Records from a data source
——————————
-- ==== Sys2Proof/Machine/State.lean ====
section
/-! DEFINITION. The complete mutable state of the block (10_state.md), its value after reset (R35), and the reasons a step
can stop. -/

namespace Sys2Proof.Machine

/-- The memory `MEM[0..4095]` (R29): the cells that differ from the reset contents (`Memory.background`,
Machine/Memory.lean), addresses strictly rising. -/
abbrev Memory := List Host.Cell

/-- The framebuffer `FB[0..2047]` (R30): 32 rows of 64 one-bit cells, row-major; the cell `FB[k]` is bit `k mod 64` of row
`k div 64` (read and written through `Framebuffer.cell` and `Framebuffer.flip`, Machine/Ops.lean). -/
abbrev Framebuffer := Vector (BitVec 64) 32

/-- The halt cause latch `ERR` (R33). The code 3 never occurs, so it is no value of this type (R203 allows an
enumeration). -/
inductive HaltCause where
  /-- `ERR = 0`: the machine runs. -/
  | running
  /-- `ERR = 1`: a `CALL` found the stack full (R201). -/
  | stackOverflow
  /-- `ERR = 2`: a `RET` found the stack empty (R202). -/
  | stackUnderflow
  deriving DecidableEq, Repr

/-- The state of the block: 10_state.md R20 to R33, and `draws`, which is the model's own. -/
structure State where
  /-- `x[0]` to `x[15]`, the general registers V0 to VF (R20, R21). -/
  v : Vector Byte 16
  /-- `I`, the index register (R22). -/
  i : Word
  /-- `pc`, the program counter (R23). -/
  pc : Word
  /-- `SP`, the number of return addresses on the stack, 0 to 16 in 5 bits (R25). -/
  sp : BitVec 5
  /-- `STK[0]` to `STK[15]`, the call stack (R26). -/
  stk : Vector Word 16
  /-- `DT`, the delay timer (R27). -/
  dt : Byte
  /-- `ST`, the sound timer (R28). -/
  st : Byte
  /-- `MEM`, the memory (R29). -/
  mem : Memory
  /-- `FB`, the framebuffer (R30). -/
  fb : Framebuffer
  /-- `KEY[0]` to `KEY[15]`, the 16-bit latch of the key matrix (R31): bit `k` is `KEY[k]`. -/
  key : BitVec 16
  /-- `DF`, the redraw flag (R32). -/
  df : Bool
  /-- `ERR`, the halt cause latch (R33). -/
  err : HaltCause
  /-- How many bytes have been drawn from the input `rnd` (R39). The model's own field, not state of the block: log
  entry 2. -/
  draws : Nat
  deriving DecidableEq, Repr

/-- Why a step stops with a fault. The conditions the spec describes (R200 to R202) are taken, not stopped on. -/
inductive Fault where
  /-- Raised by `CALL` and `RET` when `SP` is 17 to 31, values R25 calls unreachable: the stack entry they would use does
  not exist. Safe: no state a run reaches gets here. DEDUCED: log entry 5. -/
  | stackPointerOutOfRange
  deriving DecidableEq, Repr

/-- Why a step is refused. -/
inductive Refusal where
  /-- Raised by an arm of `exec` whose instruction has no meaning in the model. Safe. No arm is left that raises it. -/
  | notModelled (mnemonic : String)
  deriving DecidableEq, Repr

/-- The machine right after `initialize()` (R35, R240): every cell at the value of the table of R35. Memory lists nothing:
an unlisted cell reads as its reset contents. `draws` is the model's own (DESIGN CHOICE 0, log entry 2). -/
def State.reset : State where
  v := Vector.replicate 16 0
  i := 0x0000
  pc := 0x0200
  sp := 0
  stk := Vector.replicate 16 0
  dt := 0
  st := 0
  mem := []
  fb := Vector.replicate 32 0
  key := 0
  df := false
  err := .running
  draws := 0

end Sys2Proof.Machine
end

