-- ==== Sys2Proof/Laws/PerInstr.lean ====
section
/-! SUPPORT. Statements for all instructions, one lemma per constructor. -/

namespace Sys2Proof.Laws

/-- The word the encoder writes has the fixed bits of its row of the opcode map (R96). -/
def EncodedInTable.Statement (i : Instr) : Prop := i.row ∈ opcodeMap ∧ i.row.covers (encodeWord i) = true

/-! One lemma per constructor. -/

theorem EncodedInTable.cls : EncodedInTable.Statement (.cls) :=
  ⟨by decide, by decide⟩
theorem EncodedInTable.ret : EncodedInTable.Statement (.ret) :=
  ⟨by decide, by decide⟩
theorem EncodedInTable.jp (nnn : Addr) : EncodedInTable.Statement (.jp nnn) :=
  ⟨by simp [Instr.row, opcodeMap], beq_iff_eq.2 (formatA_masked _ nnn)⟩
theorem EncodedInTable.call (nnn : Addr) : EncodedInTable.Statement (.call nnn) :=
  ⟨by simp [Instr.row, opcodeMap], beq_iff_eq.2 (formatA_masked _ nnn)⟩
theorem EncodedInTable.seImm (x : Reg) (nn : Byte) : EncodedInTable.Statement (.seImm x nn) :=
  ⟨by simp [Instr.row, opcodeMap], beq_iff_eq.2 (formatXB_masked _ x nn)⟩
theorem EncodedInTable.sneImm (x : Reg) (nn : Byte) : EncodedInTable.Statement (.sneImm x nn) :=
  ⟨by simp [Instr.row, opcodeMap], beq_iff_eq.2 (formatXB_masked _ x nn)⟩
theorem EncodedInTable.seReg (x : Reg) (y : Reg) : EncodedInTable.Statement (.seReg x y) :=
  ⟨by simp [Instr.row, opcodeMap], beq_iff_eq.2 (formatXY_masked _ x y _)⟩
theorem EncodedInTable.ldImm (x : Reg) (nn : Byte) : EncodedInTable.Statement (.ldImm x nn) :=
  ⟨by simp [Instr.row, opcodeMap], beq_iff_eq.2 (formatXB_masked _ x nn)⟩
theorem EncodedInTable.addImm (x : Reg) (nn : Byte) : EncodedInTable.Statement (.addImm x nn) :=
  ⟨by simp [Instr.row, opcodeMap], beq_iff_eq.2 (formatXB_masked _ x nn)⟩
theorem EncodedInTable.ldReg (x : Reg) (y : Reg) : EncodedInTable.Statement (.ldReg x y) :=
  ⟨by simp [Instr.row, opcodeMap], beq_iff_eq.2 (formatXY_masked _ x y _)⟩
theorem EncodedInTable.orReg (x : Reg) (y : Reg) : EncodedInTable.Statement (.orReg x y) :=
  ⟨by simp [Instr.row, opcodeMap], beq_iff_eq.2 (formatXY_masked _ x y _)⟩
theorem EncodedInTable.andReg (x : Reg) (y : Reg) : EncodedInTable.Statement (.andReg x y) :=
  ⟨by simp [Instr.row, opcodeMap], beq_iff_eq.2 (formatXY_masked _ x y _)⟩
theorem EncodedInTable.xorReg (x : Reg) (y : Reg) : EncodedInTable.Statement (.xorReg x y) :=
  ⟨by simp [Instr.row, opcodeMap], beq_iff_eq.2 (formatXY_masked _ x y _)⟩
theorem EncodedInTable.addReg (x : Reg) (y : Reg) : EncodedInTable.Statement (.addReg x y) :=
  ⟨by simp [Instr.row, opcodeMap], beq_iff_eq.2 (formatXY_masked _ x y _)⟩
theorem EncodedInTable.subReg (x : Reg) (y : Reg) : EncodedInTable.Statement (.subReg x y) :=
  ⟨by simp [Instr.row, opcodeMap], beq_iff_eq.2 (formatXY_masked _ x y _)⟩
theorem EncodedInTable.shr (x : Reg) (y : Reg) : EncodedInTable.Statement (.shr x y) :=
  ⟨by simp [Instr.row, opcodeMap], beq_iff_eq.2 (formatXY_masked _ x y _)⟩
theorem EncodedInTable.subnReg (x : Reg) (y : Reg) : EncodedInTable.Statement (.subnReg x y) :=
  ⟨by simp [Instr.row, opcodeMap], beq_iff_eq.2 (formatXY_masked _ x y _)⟩
theorem EncodedInTable.shl (x : Reg) (y : Reg) : EncodedInTable.Statement (.shl x y) :=
  ⟨by simp [Instr.row, opcodeMap], beq_iff_eq.2 (formatXY_masked _ x y _)⟩
theorem EncodedInTable.sneReg (x : Reg) (y : Reg) : EncodedInTable.Statement (.sneReg x y) :=
  ⟨by simp [Instr.row, opcodeMap], beq_iff_eq.2 (formatXY_masked _ x y _)⟩
theorem EncodedInTable.ldI (nnn : Addr) : EncodedInTable.Statement (.ldI nnn) :=
  ⟨by simp [Instr.row, opcodeMap], beq_iff_eq.2 (formatA_masked _ nnn)⟩
theorem EncodedInTable.jpV0 (nnn : Addr) : EncodedInTable.Statement (.jpV0 nnn) :=
  ⟨by simp [Instr.row, opcodeMap], beq_iff_eq.2 (formatA_masked _ nnn)⟩
theorem EncodedInTable.rnd (x : Reg) (nn : Byte) : EncodedInTable.Statement (.rnd x nn) :=
  ⟨by simp [Instr.row, opcodeMap], beq_iff_eq.2 (formatXB_masked _ x nn)⟩
theorem EncodedInTable.drw (x : Reg) (y : Reg) (n : Nat) : EncodedInTable.Statement (.drw x y n) :=
  ⟨by simp [Instr.row, opcodeMap], beq_iff_eq.2 (formatXYN_masked _ x y _)⟩
theorem EncodedInTable.skp (x : Reg) : EncodedInTable.Statement (.skp x) :=
  ⟨by simp [Instr.row, opcodeMap], beq_iff_eq.2 (formatXS_masked _ x _)⟩
theorem EncodedInTable.sknp (x : Reg) : EncodedInTable.Statement (.sknp x) :=
  ⟨by simp [Instr.row, opcodeMap], beq_iff_eq.2 (formatXS_masked _ x _)⟩
theorem EncodedInTable.ldVxDt (x : Reg) : EncodedInTable.Statement (.ldVxDt x) :=
  ⟨by simp [Instr.row, opcodeMap], beq_iff_eq.2 (formatXS_masked _ x _)⟩
theorem EncodedInTable.ldVxK (x : Reg) : EncodedInTable.Statement (.ldVxK x) :=
  ⟨by simp [Instr.row, opcodeMap], beq_iff_eq.2 (formatXS_masked _ x _)⟩
theorem EncodedInTable.ldDtVx (x : Reg) : EncodedInTable.Statement (.ldDtVx x) :=
  ⟨by simp [Instr.row, opcodeMap], beq_iff_eq.2 (formatXS_masked _ x _)⟩
theorem EncodedInTable.ldStVx (x : Reg) : EncodedInTable.Statement (.ldStVx x) :=
  ⟨by simp [Instr.row, opcodeMap], beq_iff_eq.2 (formatXS_masked _ x _)⟩
theorem EncodedInTable.addI (x : Reg) : EncodedInTable.Statement (.addI x) :=
  ⟨by simp [Instr.row, opcodeMap], beq_iff_eq.2 (formatXS_masked _ x _)⟩
theorem EncodedInTable.ldF (x : Reg) : EncodedInTable.Statement (.ldF x) :=
  ⟨by simp [Instr.row, opcodeMap], beq_iff_eq.2 (formatXS_masked _ x _)⟩
theorem EncodedInTable.ldB (x : Reg) : EncodedInTable.Statement (.ldB x) :=
  ⟨by simp [Instr.row, opcodeMap], beq_iff_eq.2 (formatXS_masked _ x _)⟩
theorem EncodedInTable.ldMemVx (x : Reg) : EncodedInTable.Statement (.ldMemVx x) :=
  ⟨by simp [Instr.row, opcodeMap], beq_iff_eq.2 (formatXS_masked _ x _)⟩
theorem EncodedInTable.ldVxMem (x : Reg) : EncodedInTable.Statement (.ldVxMem x) :=
  ⟨by simp [Instr.row, opcodeMap], beq_iff_eq.2 (formatXS_masked _ x _)⟩

end Sys2Proof.Laws
end

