/-- Settles O52: every instruction that is no transfer, skip or key wait ends with an advance. -/
theorem everyInstructionLeavesPcAsTabled : Obligations.EveryInstructionLeavesPcAsTabled := by
  intro i s t h
  cases i with
  | ret => exact pc_of_exec_ret h
  | call nnn => exact pc_of_exec_call h
  | jp nnn => cases h; exact zextAddr_toNat nnn
  | jpV0 nnn => cases h; exact zextAddr_add_zextByte_toNat nnn (s.reg 0)
  | ldVxK x => exact pc_of_exec_ldVxK h
  | seImm x nn => cases h; exact skipIf_pc_toNat s beq_iff_eq
  | seReg x y => cases h; exact skipIf_pc_toNat s beq_iff_eq
  | skp x => cases h; exact skipIf_pc_toNat s Iff.rfl
  | sneImm x nn => cases h; exact skipIf_pc_toNat_of_not s bne_iff_ne
  | sneReg x y => cases h; exact skipIf_pc_toNat_of_not s bne_iff_ne
  | sknp x => cases h; exact skipIf_pc_toNat_of_not s (by simp)
  | ldB x => exact pc_of_exec_ldB h
  | ldMemVx x => exact pc_of_exec_ldMemVx h
  | ldVxMem x =>
    cases h
    rw [advance_pc_toNat, setI_pc, loadRegs_pc]
  | _ => cases h; exact advance_pc_toNat _

end Sys2Proof.Machine
end

section
/-! The status of a step (60_exceptions.md R203, R207) and how a halt ends (R204, R206). -/

namespace Sys2Proof.Machine

theorem instrStatus_eq_stackOverflow_iff (i : Instr) (s : State) :
    instrStatus i s = .stackOverflow ↔ s.sp = 16 ∧ ∃ nnn, i = .call nnn := by
  cases i with
  | call nnn | ret | ldVxK x => simp only [instrStatus]; split_ifs <;> simp_all
  | _ => simp [instrStatus]

theorem instrStatus_eq_stackUnderflow_iff (i : Instr) (s : State) :
    instrStatus i s = .stackUnderflow ↔ s.sp = 0 ∧ i = .ret := by
  cases i with
  | call nnn | ret | ldVxK x => simp only [instrStatus]; split_ifs <;> simp_all
  | _ => simp [instrStatus]

theorem instrStatus_eq_waitKey_iff (i : Instr) (s : State) :
    instrStatus i s = .waitKey ↔ (∃ x, i = .ldVxK x) ∧ ∀ k, s.pressed k = false := by
  rw [← scanKeys_eq_none]
  cases i with
  | call nnn | ret => simp only [instrStatus]; split_ifs <;> simp
  | ldVxK x => cases h : s.scanKeys <;> simp [instrStatus, h]
  | _ => simp [instrStatus]

theorem instrStatus_ne_unknownOpcode (i : Instr) (s : State) : instrStatus i s ≠ .unknownOpcode := by
  cases i with
  | call nnn | ret | ldVxK x => simp only [instrStatus]; split_ifs <;> simp
  | _ => simp [instrStatus]

/-- An instruction latches an overflow exactly when it is a `CALL` on a full stack (R201). -/
theorem exec_err_eq_stackOverflow_iff {i : Instr} {s t : State} (hs : s.err = .running) (h : exec i s = .next t) :
    t.err = .stackOverflow ↔ s.sp = 16 ∧ ∃ nnn, i = .call nnn := by
  constructor
  · intro herr
    obtain hsame | ⟨hsp, -, hi⟩ | ⟨-, hcause, -⟩ := (exec_rareEffects h).err
    · simp [hsame, hs] at herr
    · exact ⟨hsp, hi⟩
    · simp [hcause] at herr
  · rintro ⟨hsp, nnn, rfl⟩
    rw [exec_call_of_full nnn hsp] at h
    cases h
    rfl
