-- ==== Sys2Proof/Machine/Shift.lean ====
section
/-! DEFINITION. Shifts, rotates, increments and decrements (42_shift_incdec.md). -/

namespace Sys2Proof.Machine

/-- R230, R232: C takes bit 7 of the value. -/
def carryHigh (v : Byte) (p : Status) : Status := { p with c := v.getLsbD 7 }

/-- R231, R233: C takes bit 0 of the value. -/
def carryLow (v : Byte) (p : Status) : Status := { p with c := v.getLsbD 0 }

/-- R232: the value moved left, the old carry in bit 0. -/
def rotateLeft (v : Byte) (p : Status) : Byte := (v <<< 1) ||| (BitVec.ofBool p.c).setWidth 8

/-- R233: the value moved right, the old carry in bit 7. -/
def rotateRight (v : Byte) (p : Status) : Byte := (v >>> 1) ||| ((BitVec.ofBool p.c).setWidth 8 <<< 7)

/-- R230. -/
def execAsl (m : Operand) (s : State) : Host.Outcome State Fault Refusal :=
  executeModify (aslEntry m) m (fun v _ => v <<< 1) carryHigh s

/-- R231. -/
def execLsr (m : Operand) (s : State) : Host.Outcome State Fault Refusal :=
  executeModify (lsrEntry m) m (fun v _ => v >>> 1) carryLow s

/-- R232. -/
def execRol (m : Operand) (s : State) : Host.Outcome State Fault Refusal :=
  executeModify (rolEntry m) m rotateLeft carryHigh s

/-- R233. -/
def execRor (m : Operand) (s : State) : Host.Outcome State Fault Refusal :=
  executeModify (rorEntry m) m rotateRight carryLow s

/-- R234. -/
def execInc (m : Operand) (s : State) : Host.Outcome State Fault Refusal :=
  executeModify (incEntry m) m (fun v _ => v + 1) (fun _ p => p) s

/-- R235. -/
def execDec (m : Operand) (s : State) : Host.Outcome State Fault Refusal :=
  executeModify (decEntry m) m (fun v _ => v - 1) (fun _ p => p) s

/-- R236. -/
def execInx (s : State) : Host.Outcome State Fault Refusal :=
  executeImplied Instr.inx.entry 1 (fun s => .ok ((s.setX (s.cpu.x + 1)).setP (s.cpu.p.setZS (s.cpu.x + 1)))) s

/-- R237. -/
def execIny (s : State) : Host.Outcome State Fault Refusal :=
  executeImplied Instr.iny.entry 1 (fun s => .ok ((s.setY (s.cpu.y + 1)).setP (s.cpu.p.setZS (s.cpu.y + 1)))) s

/-- R238. -/
def execDex (s : State) : Host.Outcome State Fault Refusal :=
  executeImplied Instr.dex.entry 1 (fun s => .ok ((s.setX (s.cpu.x - 1)).setP (s.cpu.p.setZS (s.cpu.x - 1)))) s

/-- R239. -/
def execDey (s : State) : Host.Outcome State Fault Refusal :=
  executeImplied Instr.dey.entry 1 (fun s => .ok ((s.setY (s.cpu.y - 1)).setP (s.cpu.p.setZS (s.cpu.y - 1)))) s

end Sys2Proof.Machine
end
——————————
Pull every line holding "ends" out of the records.

▸ Response box
/-- Settles O52: every instruction that is no transfer, skip or key wait ends with an advance. -/
/-! The status of a step (60_exceptions.md R203, R207) and how a halt ends (R204, R206). -/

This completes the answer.